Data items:
>>>>>

/-- A segment leaves the demands and is retired (R279). -/
def Dev.retireSeg (d : Dev) (g die num : Nat) (failed : Bool) : Dev :=
  let d := d.modSeg g die num fun s => { s with retired := true, failed := failed }
  let d := d.setRht fun x => { x with demands := x.demands.filter fun e => decide (e ≠ (die, num)) }
  d.setF RHT_RETIRED.COUNT (match d.rht.restore with | some r => (r.segs.filter (·.retired)).length | none => 0)

/-- A segment that authenticates (R279). -/
def Dev.segApply (d : Dev) (r : Restore) (g : RSeg) (s : ISeg) : Dev :=
  let newer := decide (g.gen = r.generation)
  let shift := if newer then 0 else r.lastHeat - lastHeatOf d.qfl.units g.gen r.lastHeat
  let descs := s.descs.filter fun x => !g.gone.contains x.slab
  let (d, ok) := descs.foldl (fun (a : Dev × Bool) x =>
    let (d, b) := a.1.applyDesc (r.pred.isSome && newer) (Nat.min 0xFFFF (x.heatDelta + shift)) x
    (d, a.2 && b)) (d, true)
  let names := dedup (descs.map (·.slab))
  if !ok then d.ceilCheck
  else
    let d := d.retireSeg g.gen g.die g.num false
    let d := d.modSeg g.gen g.die g.num fun y => { y with named := names }
    let d := if newer then d.setRht fun y => { y with judge := if r.pred.isSome then y.judge.filter fun z => !names.contains z else y.judge } else d
    if !r.lazy then d
    else
      let d := d.forEach (g.named.filter fun x => !names.contains x && !g.gone.contains x) fun d x => d.indexMismatch x g.die g.num
      let d := d.forEach names fun d x => if (tget d.rht.pending x).isSome then d.located x g.die g.num else d.slabRestored x
      d.ceilCheck

/-- A segment that fails authentication (R283): none of its sectors is written; its named slabs are recovered or lost. It counts as
retired with them. -/
def Dev.segFail (d : Dev) (g : RSeg) : Dev :=
  let d := d.raise .RHT_SEG_AUTH_FAIL g.die [p1 g.die, p4 g.num, p4 g.named.length]
  let d := (d.setF RHT_DIE_STATUS.AUTH_FAILS (saturate 8 (d.f RHT_DIE_STATUS.AUTH_FAILS g.die + 1)) g.die).dieIncomplete g.die 1 2
  let names := g.named.filter fun x => !g.gone.contains x
  let d := d.setRht fun x => { x with judge := dedup (x.judge ++ names) }
  let d := d.retireSeg g.gen g.die g.num true
  (d.forEach names fun d x => d.located x g.die g.num).ceilCheck

/-- A segment of a predecessor whose die's map is lost (R271): its slabs are those of a failed segment, unless a newer one names them. -/
def Dev.predLost (d : Dev) (r : Restore) (g : RSeg) (s : ISeg) : Dev :=
  let newer := (r.segs.filter fun y => decide (y.gen = r.generation) && y.retired && !y.failed).map (·.named) |>.flatten
  let names := (dedup (s.descs.map (·.slab))).filter fun x => !newer.contains x
  (d.setRht fun x => { x with judge := dedup (x.judge ++ names) }).retireSeg g.gen g.die g.num true

/-- A segment read completes (R279, R417, R418): the medium's corrections are dealt with, and the segment is applied where it
authenticates. A block that reads as uncorrectable is retired (R429). Restores stop at T0 (R257). -/
def Dev.segRestore (d : Dev) (gen die num : Nat) (auth : Bool) (m : NandMedium) : Dev :=
  match d.rht.restore with
  | none => d
  | some r => match r.seg gen die num with
    | none => d
    | some g =>
      if d.quenching || g.retired || (r.lazy && !g.indexed) || decide (d.f RHT_STATUS.PHASE < 3) then d
      else match d.segUnit gen die num with
        | none => d.segFail g
        | some (k, page, s) =>
          let d := (d.qWarn k page m).1
          let d := match m.bad with | some b => d.retireBlock k (b / 8 % 4) 3 | none => d
          if !auth || m.bad.isSome then d.segFail g
          else if g.damaged && decide (g.gen ≠ r.generation) then d.predLost r g s
          else d.segApply r g s

/-! ### The ends (R270, R275, R282) -/

/-- A restore record (R274): 0 STARTED, 1 SERVING, 2 DONE. -/
def Dev.restoreRecord (d : Dev) (r : Restore) (kind : Nat) : Dev :=
  d.record [reheatRing] (some reheatKind) magicRHTP
    [p1 0xFF, p1 kind, p1 0, p1 r.slot, p4 r.generation, p8 r.lastHeat, p8 0, p8 0, p1 r.keySlot]

/-- The blocks of every Ingot go to quench flash for erasure (R272, R282, R286). -/
def Dev.releaseIngots (d : Dev) : Dev :=
  let d := (d.releaseQuads 0).releaseQuads 1
  d.dropUnits fun k => decide ((d.quad k).state = .retired)

/-- A slab of a failed segment at the end of an eager restore (R271, R283): it takes a frame where it has none and its set has a way. -/
def Dev.eagerJudge (d : Dev) (slab : Nat) : Dev :=
  let d := match d.lookup slab with
    | some _ => d
    | none => match d.choose (d.setOf slab) with
      | .way w v => d.allocate slab w v .filling
      | _ => d
  let p := tset d.rht.pending slab []
  let d := (d.setRht fun x => { x with pending := p }).setF RHT_PENDING.COUNT p.length
  if d.waitsJoin slab then d else d.settleFailed slab

/-- An eager restore has applied every segment (R275): its slabs are completed or filled, and the index has nothing to do. -/
def Dev.eagerDone (d : Dev) : Dev :=
  match d.rht.restore with
  | none => d
  | some r =>
    if r.lazy || decide (d.f RHT_STATUS.PHASE ≠ 3) || d.quenching || !r.segs.all (·.retired) then d
    else
      let names := dedup (r.segs.map (·.named)).flatten
      let d := d.forEach (names.filter fun x => !d.rht.judge.contains x) fun d x => d.slabRestored x
      let d := d.forEach d.rht.judge fun d x => d.eagerJudge x
      let d := d.forEach d.dies fun d die => d.setB RHT_DIE_STATUS.INDEX_DONE true die
      (d.setF RHT_STATUS.PHASE 4).setRht fun x => { x with indexAt := d.now }

/-- Whether step 5 of R270 has ended: nothing to restore, or every die's index pass has ended or is marked INDEX_PARTIAL. -/
def Dev.mayServe (d : Dev) : Bool :=
  d.fence && d.rht.recorded && !d.quenching && d.rht.held.isNone &&
    (decide (d.f RHT_STATUS.PHASE = 6) || (decide (d.f RHT_STATUS.PHASE = 4) &&
      d.diesUp.all fun die => d.fb RHT_DIE_STATUS.INDEX_DONE die || d.fb RHT_DIE_STATUS.INDEX_PARTIAL die))

/-- The Ingot is released once every segment is retired (R282). -/
def Dev.ingotRelease (d : Dev) : Dev :=
  match d.rht.restore with
  | none => d
  | some r =>
    if d.fence || d.quenching || !r.segs.all (·.retired) then d
    else
      let d := (d.restoreRecord r 2).releaseIngots
      let d := (d.setRht fun x => { x with restore := none, demands := [] }).setF RHT_STATUS.PHASE 6
      d.raiseB .RHT_DONE [p4 r.generation, p4 r.segs.length, p4 ((d.now - r.servingAt) / 1000000)]

end Sys2Proof.Machine
end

<<<<<

Task description
Set down again, word for word, the stretch of records from the line with "retired with them. -/" to the line with "let newer := (r.segs.filter", both of those lines included.

Your response
retired with them. -/
def Dev.segFail (d : Dev) (g : RSeg) : Dev :=
  let d := d.raise .RHT_SEG_AUTH_FAIL g.die [p1 g.die, p4 g.num, p4 g.named.length]
  let d := (d.setF RHT_DIE_STATUS.AUTH_FAILS (saturate 8 (d.f RHT_DIE_STATUS.AUTH_FAILS g.die + 1)) g.die).dieIncomplete g.die 1 2
  let names := g.named.filter fun x => !g.gone.contains x
  let d := d.setRht fun x => { x with judge := dedup (x.judge ++ names) }
  let d := d.retireSeg g.gen g.die g.num true
  (d.forEach names fun d x => d.located x g.die g.num).ceilCheck

/-- A segment of a predecessor whose die's map is lost (R271): its slabs are those of a failed segment, unless a newer one names them. -/
def Dev.predLost (d : Dev) (r : Restore) (g : RSeg) (s : ISeg) : Dev :=
  let newer := (r.segs.filter fun y => decide (y.gen = r.generation) && y.retired && !y.failed).map (·.named) |>.flatten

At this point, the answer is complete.